Your instructions - What is needed is an exact copy of the lines in the listing below, from the one with "else StoredAt q.phys" up to and including the one with "def WalkCompletes : Prop", with no other lines.

Material to process -

/-- CTXSV and CTXRS (R337), with nothing against them: a command that waits is counted and entered, and the context's save
or restore begins, which reads the save area at slot B's address. -/
def SaveCommandsComplete : Prop :=
  (∀ f s x n v k, CanIssue (.ctxsv f) f true s x → s.actives x f ≠ [] → (s.reads x f (sigOf (.ctxsv f) f)).outside = [] → n = onceNat Form.a Sig.a .ctxsv s f x →
    s.saveCause x n (s.onceValue x f f.b (sigOf (.ctxsv f) f).b).toNat (f.slotImm f.c).toNat true = none →
    (∀ a ∈ s.actives x f, s.quiet a.m.ref false = true) → s.warp? x.wg x.warp = some v → s.ctx? n = some k →
    ∃ (t : State) (c : Command), exec (.ctxsv f) s = .next t ∧ t.cmds = s.cmds ++ [c] ∧ c.ctx = x.ctx ∧ c.creg = (f.slotImm f.c).toNat
      ∧ t.ctx? n = some { k with
          preqAt := if k.preq then k.preqAt else s.clock, preq := true
          saveArea := some (s.onceValue x f f.b (sigOf (.ctxsv f) f).b), saveCmds := k.saveCmds ++ [c.id] }
      ∧ (t.warp? x.wg x.warp).map Warp.uregs
          = some (setNth v.uregs (56 + (f.slotImm f.c).toNat) (v.ureg (56 + (f.slotImm f.c).toNat) + 1))
      ∧ MovedOn x f s t ∧ t.mem = s.mem)
  ∧ ∀ f s x n v k, CanIssue (.ctxrs f) f true s x → s.actives x f ≠ [] → (s.reads x f (sigOf (.ctxrs f) f)).outside = [] → n = onceNat Form.a Sig.a .ctxrs s f x →
    s.saveCause x n (s.onceValue x f f.b (sigOf (.ctxrs f) f).b).toNat (f.slotImm f.c).toNat false = none →
    (∀ a ∈ s.actives x f, s.quiet a.m.ref false = true) → s.warp? x.wg x.warp = some v → s.ctx? n = some k →
    ∃ (t u : State) (c : Command), exec (.ctxrs f) s = .next t
      ∧ u.cmds = s.cmds ++ [c] ∧ c.ctx = x.ctx ∧ c.creg = (f.slotImm f.c).toNat ∧ u.ctx? n = some k
      ∧ (∃ wgs ctl cmds seq, u = { s with wgs := wgs, ctl := ctl, cmds := cmds, seq := seq })
      ∧ MovesOnly x f (u.startRestore n (some c.id) (some (s.onceValue x f f.b (sigOf (.ctxrs f) f).b).toNat)) t
      ∧ t.mem = s.mem
      ∧ (t.ctx? n).map (fun q => (q.resident, q.preq, q.saveCmds)) = some (true, false, k.saveCmds ++ [c.id])

/-- The range of a TLBI: its context's 64 KiB regions, its whole context, or every context (R338). -/
def tlbiTarget (s : State) (f : Form) (x : Iss) : Option (Option Nat × Nat × Nat) :=
  let ctx := onceNat Form.a Sig.a .tlbi s f x
  let base := (s.onceValue x f f.b (sigOf (.tlbi f) f).b).toNat
  let count := onceNat Form.c Sig.c .tlbi s f x
  match f.m2.toNat with
  | 0 => if count = 0 ∨ s.ctx? ctx = none then none else some (some ctx, base, 65536 * count)
  | 1 => if s.ctx? ctx = none then none else some (some ctx, 0, 2 ^ 52)
  | _ => some (none, 0, 2 ^ 52)

/-- TLBI (R120, R338): a change that covers the range is entered, and the group waits for it; one that covers nothing only
goes on. -/
def InvalidationsComplete : Prop :=
  ∀ f s x, CanIssue (.tlbi f) f true s x → s.actives x f ≠ [] →
    (f.m2 = 0 → (s.onceValue x f f.b (sigOf (.tlbi f) f).b).toNat % 65536 = 0) →
    (tlbiTarget s f x = none → ∃ t, exec (.tlbi f) s = .next t ∧ MovesOnly x f s t)
    ∧ ∀ c b n, tlbiTarget s f x = some (c, b, n) →
      ∃ (t : State) (k : Change), exec (.tlbi f) s = .next t ∧ t.changes = s.changes ++ [k]
        ∧ k.ctx = c ∧ k.base = b ∧ k.size = n ∧ k.apply = false ∧ t.holdOf x.g = some (.change k.id)
        ∧ (∀ m ∈ x.members, t.lane? m.ref = (s.lane? m.ref).map fun l => { l with npc := nextPc f x.pc })
        ∧ ∃ wgs ctl cores seq changes, t = { s with wgs := wgs, ctl := ctl, cores := cores, seq := seq, changes := changes }

/-- What a read of words gives in its lanes, where it gives some. -/
def wordsValue (read : State → Form → Iss → Args → Option (List Word)) (s : State) (f : Form) (x : Iss) (g : Sig) : List LaneRes :=
  (s.actives x f).filterMap fun a => (s.argsOf x f g a).bind fun args =>
    (read s f x args).map fun ws => ⟨a, ws, 0⟩

/-- Such a read completes. -/
def WordsComplete (mk : Form → Instr) (read : State → Form → Iss → Args → Option (List Word)) : Prop :=
  ∀ f s x, CanIssue (mk f) f true s x → IssueOk s x → f.d.cls = .vector →
    (wordsValue read s f x (sigOf (mk f) f)).length = (s.actives x f).length →
    DestOk s x f (sigOf (mk f) f) (s.actives x f).length →
    ∃ t, exec (mk f) s = .next t
      ∧ VectorResult x f (sigOf (mk f) f) (s.actives x f) (wordsValue read s f x (sigOf (mk f) f)) s t

/-- DICTRD: the template that an entry of a dictionary slot decodes to, as four words (R339). -/
def dictrdWords (s : State) (f : Form) (x : Iss) (args : Args) : Option (List Word) :=
  match s.dictEntry x (f.b.cls = .none) (args.a.toNat % 2 ^ 32) (args.b.toNat % 2 ^ 32) with
  | .inl t => some ((List.range 4).map fun i => t.extractLsb' (32 * i) 32)
  | .inr _ => none

/-- LANEX on a core that is no control core: a word of the side buffer of a warp of the workgroup (R340, R380). -/
def lanexWords (s : State) (_ : Form) (x : Iss) (args : Args) : Option (List Word) :=
  let a := args.a.toNat % 2 ^ 32
  if a % 4 = 0 ∧ a ≤ 252 ∧ s.isControl x.wg = false then
    (s.warp? x.wg (args.b.toNat % 2 ^ 32)).map fun v =>
      [(((v.lanes[a / 8]?).map fun l : Lane => l.side.bits).getD 0).extractLsb' (8 * (a % 8)) 32]
  else none

/-- PARKR (R341): the record it names is freed and its lanes released with what they parked for retried or failed; the
predicate says whether there was one. -/
def parkrEffect (s : State) (f : Form) (x : Iss) : State × Bool :=
  let a := onceNat Form.a Sig.a .parkr s f x
  match s.records.find? fun r => r.index = a % 1024 && r.die = a / 1024 % 4 with
  | none => (s, false)
  | some q => (s.releaseRecord q (f.m2 = 1), true)

def PrivilegedReadsComplete : Prop :=
  WordsComplete .dictrd dictrdWords ∧ WordsComplete .lanex lanexWords ∧ VectorCompletes .ostat true ostatValue
  ∧ ∀ f s x, CanIssue (.parkr f) f true s x → s.actives x f ≠ [] → onceNat Form.a Sig.a .parkr s f x < 4096 →
      exec (.parkr f) s = .next ((parkrEffect s f x).1.commitPred x f (sigOf (.parkr f) f)
        ((s.actives x f).map fun a => ⟨a, [if (parkrEffect s f x).2 then 1 else 0], 0⟩) [])

/-! ### Accesses that perform -/

/-- The words a performed access gives its lane (R230, R242, R251, R252, R265). -/
def accessWords (m : Mem) (a : Access) : List Word :=
  match a.kind with
  | .load signed => loadWords a.size signed (Memory.le m a.phys a.size)
  | .texel fmt linear fx fy addrs => texWords fmt linear fx fy (addrs.map fun p => if p = 0 then 0 else Memory.le m (p - 1) a.size)
  | .atom _ _ _ | .cas _ _ => valWords (if a.size = 8 then 2 else 1) (dwordOf (Memory.le m a.phys a.size))
  | .sync _ => [wordOf (Memory.le m (a.phys + 8) 4)]
  | .store _ | .red _ _ _ => []

/-- The bytes a performed access stores at its address (R234, R242, R265). -/
def accessBytes (m : Mem) (a : Access) : List Byte :=
  match a.kind with
  | .atom ty op v => leBytes a.size (atomOp ty op (dwordOf (Memory.le m a.phys a.size)) v).toNat
  | .cas cmp new => leBytes a.size (if dwordOf (Memory.le m a.phys a.size) = cmp then new.toNat else Memory.le m a.phys a.size)
  | .store v => v
  | .sync v => swarmBytes v (Memory.le m (a.phys + 8) 4)
  | .load _ | .texel _ _ _ _ _ | .red _ _ _ => []

/-- The map in which an access has its destination: that of the home warp, or of the reformed group it was issued from. -/
def accessRows (s : State) (a : Access) : List Row :=
  match a.reformed with
  | some (core, slot) => (((s.core core).groups.find? fun q => q.slot = slot).map Reformed.rows).getD []
  | none => ((s.warp? a.lane.wg a.lane.warp).map Warp.rows).getD []

/-- Memory after bytes are stored at an address: those bytes there, every other byte as before. -/
def StoredAt (p : Nat) (bs : List Byte) (m m' : Mem) : Prop :=
  ∀ a, Memory.read m' a = if p ≤ a ∧ a < p + bs.length then bs.getD (a - p) 0 else Memory.read m a

/-- The words of an access stand in its rows at its lane position, and the rows no longer await it; every other value of
the map is as before (R145, R147). -/
structure ResultLanded (a : Access) (words : List Word) (rows rows' : List Row) : Prop where
  mapped  : ∀ reg, (findRow rows' reg).map Row.id = (findRow rows reg).map Row.id
  landed  : ∀ reg r k, findRow rows reg = some r → a.rows[k]? = some r.id → k < words.length →
    rowRead rows' reg a.dst.pos = words.getD k 0 ∧ (∃ r', findRow rows' reg = some r' ∧ r'.await = r.await.filter (· != a.seq))
  kept    : ∀ reg r pos, findRow rows reg = some r → pos ≠ a.dst.pos ∨ r.id ∉ a.rows → rowRead rows' reg pos = rowRead rows reg pos

/-- An access that may perform does: LOAD_DATA_LAND for those that read, WRITE_PERFORM for the others (R128, R145, R242,
R265, R288). -/
def AccessPerforms (ev : Nat → Instr) (reads : Bool) : Prop :=
  ∀ s n a, s.Inv → s.pend.find? (fun b => b.seq = n) = some a → a.kind.reads = reads → s.mayPerform a = true →
    RowsOk (accessRows s a) → a.rows.Nodup → a.dst.pos < 32 →
    ∃ t : State, exec (ev n) s = .next (t.endIfGone a.lane.wg)
      ∧ t.pend = s.pend.filter (fun b => b.seq != n)
      ∧ StoredAt a.phys (accessBytes s.mem a) s.mem t.mem
      ∧ ResultLanded a (accessWords s.mem a) (accessRows s a) (accessRows t a)
      ∧ (t.pipes = if reads then s.pipes.map fun p => { p with latches := fillLatches n (accessWords s.mem a) p.latches } else s.pipes)
      ∧ (t.queue = match a.kind with
          | .red ty op v => s.queue ++ [{ lane := a.lane, line := a.phys / 64, phys := a.phys, ty := ty, op := op, v := v }]
          | _ => s.queue)
      ∧ (∀ r, r ≠ a.lane → t.lane? r = s.lane? r)
      ∧ (t.lane? a.lane = (s.lane? a.lane).map fun l => { l with carry := ((t.lane? a.lane).bind Lane.carry) })
      ∧ ∃ wgs ctl cores pipes pend mem poison queue, t = { s with
          wgs := wgs, ctl := ctl, cores := cores, pipes := pipes, pend := pend, mem := mem, poison := poison, queue := queue }

/-- A single reduction queued for a line that is not poisoned reaches memory (R128, R243); one of a poisoned line is
discarded (R242). -/
def QueueApplies : Prop :=
  ∀ s line q, s.Inv → s.queue.filter (fun q => q.line = line) = [q] →
    ∃ t : State, exec (.writeQueueApply line) s = .next (t.endIfGone q.lane.wg) ∧ t.queue = s.queue.filter (fun q => q.line != line)
      ∧ (if s.poisoned q.phys = true then t = { s with queue := t.queue }
        else StoredAt q.phys (leBytes (elemBits q.ty / 8)
            (atomOp q.ty q.op (dwordOf (Memory.le s.mem q.phys (elemBits q.ty / 8))) q.v).toNat) s.mem t.mem
          ∧ ∃ mem poison, t = { s with queue := t.queue, mem := mem, poison := poison })

/-! ### Translations -/

/-- TRANSLATION_COMPLETE (R119): a walk that finds a mapping ends with it in both caches; one that finds none only ends. -/
def WalkCompletes : Prop :=
  ∀ s core ctx va, (⟨core, ctx, va⟩ : Walk) ∈ s.walks →
    ∃ t : State, exec (.translationComplete core ctx va) s = .next t
      ∧ t.walks = s.walks.filter (· != ⟨core, ctx, va⟩)
      ∧ (match (s.ctx? ctx).bind fun c => pageOf c.pages va with
        | none => t = { s with walks := t.walks }
        | some p => (clusterOf core, ctx, p) ∈ t.l2 ∧ (ctx, p) ∈ (t.core core).l1
            ∧ (∀ c, c ≠ core → t.core c = s.core c) ∧ ∃ cores l2, t = { s with walks := t.walks, cores := cores, l2 := l2 })

/-- PAGE_ZEROING_COMPLETE (R124): the bytes of a page with Z set read 0 and its lines are not poisoned, every other byte is
as before, and Z is clear. -/
def ZeroingCompletes : Prop :=
  ∀ s ctx va c p, s.Inv → s.ctx? ctx = some c → c.pages.find? (fun p => p.va = va && p.z) = some p →
    ∃ t : State, exec (.pageZeroingComplete ctx va) s = .next t
      ∧ (∀ a, Memory.read t.mem a = if p.phys ≤ a ∧ a < p.phys + p.size then 0 else Memory.read s.mem a)
      ∧ (∀ l, l ∈ t.poison ↔ l ∈ s.poison ∧ ¬(p.phys ≤ 64 * l ∧ 64 * l < p.phys + p.size))
      ∧ (t.ctx? ctx).map Context.pages = some (c.pages.map fun q => if q.va = va ∧ q.z = true then { q with z := false } else q)
      ∧ ∃ mem poison contexts l2 cores, t = { s with mem := mem, poison := poison, contexts := contexts, l2 := l2, cores := cores }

Written solution -
        else StoredAt q.phys (leBytes (elemBits q.ty / 8)
            (atomOp q.ty q.op (dwordOf (Memory.le s.mem q.phys (elemBits q.ty / 8))) q.v).toNat) s.mem t.mem
          ∧ ∃ mem poison, t = { s with queue := t.queue, mem := mem, poison := poison })

/-! ### Translations -/

/-- TRANSLATION_COMPLETE (R119): a walk that finds a mapping ends with it in both caches; one that finds none only ends. -/
def WalkCompletes : Prop :=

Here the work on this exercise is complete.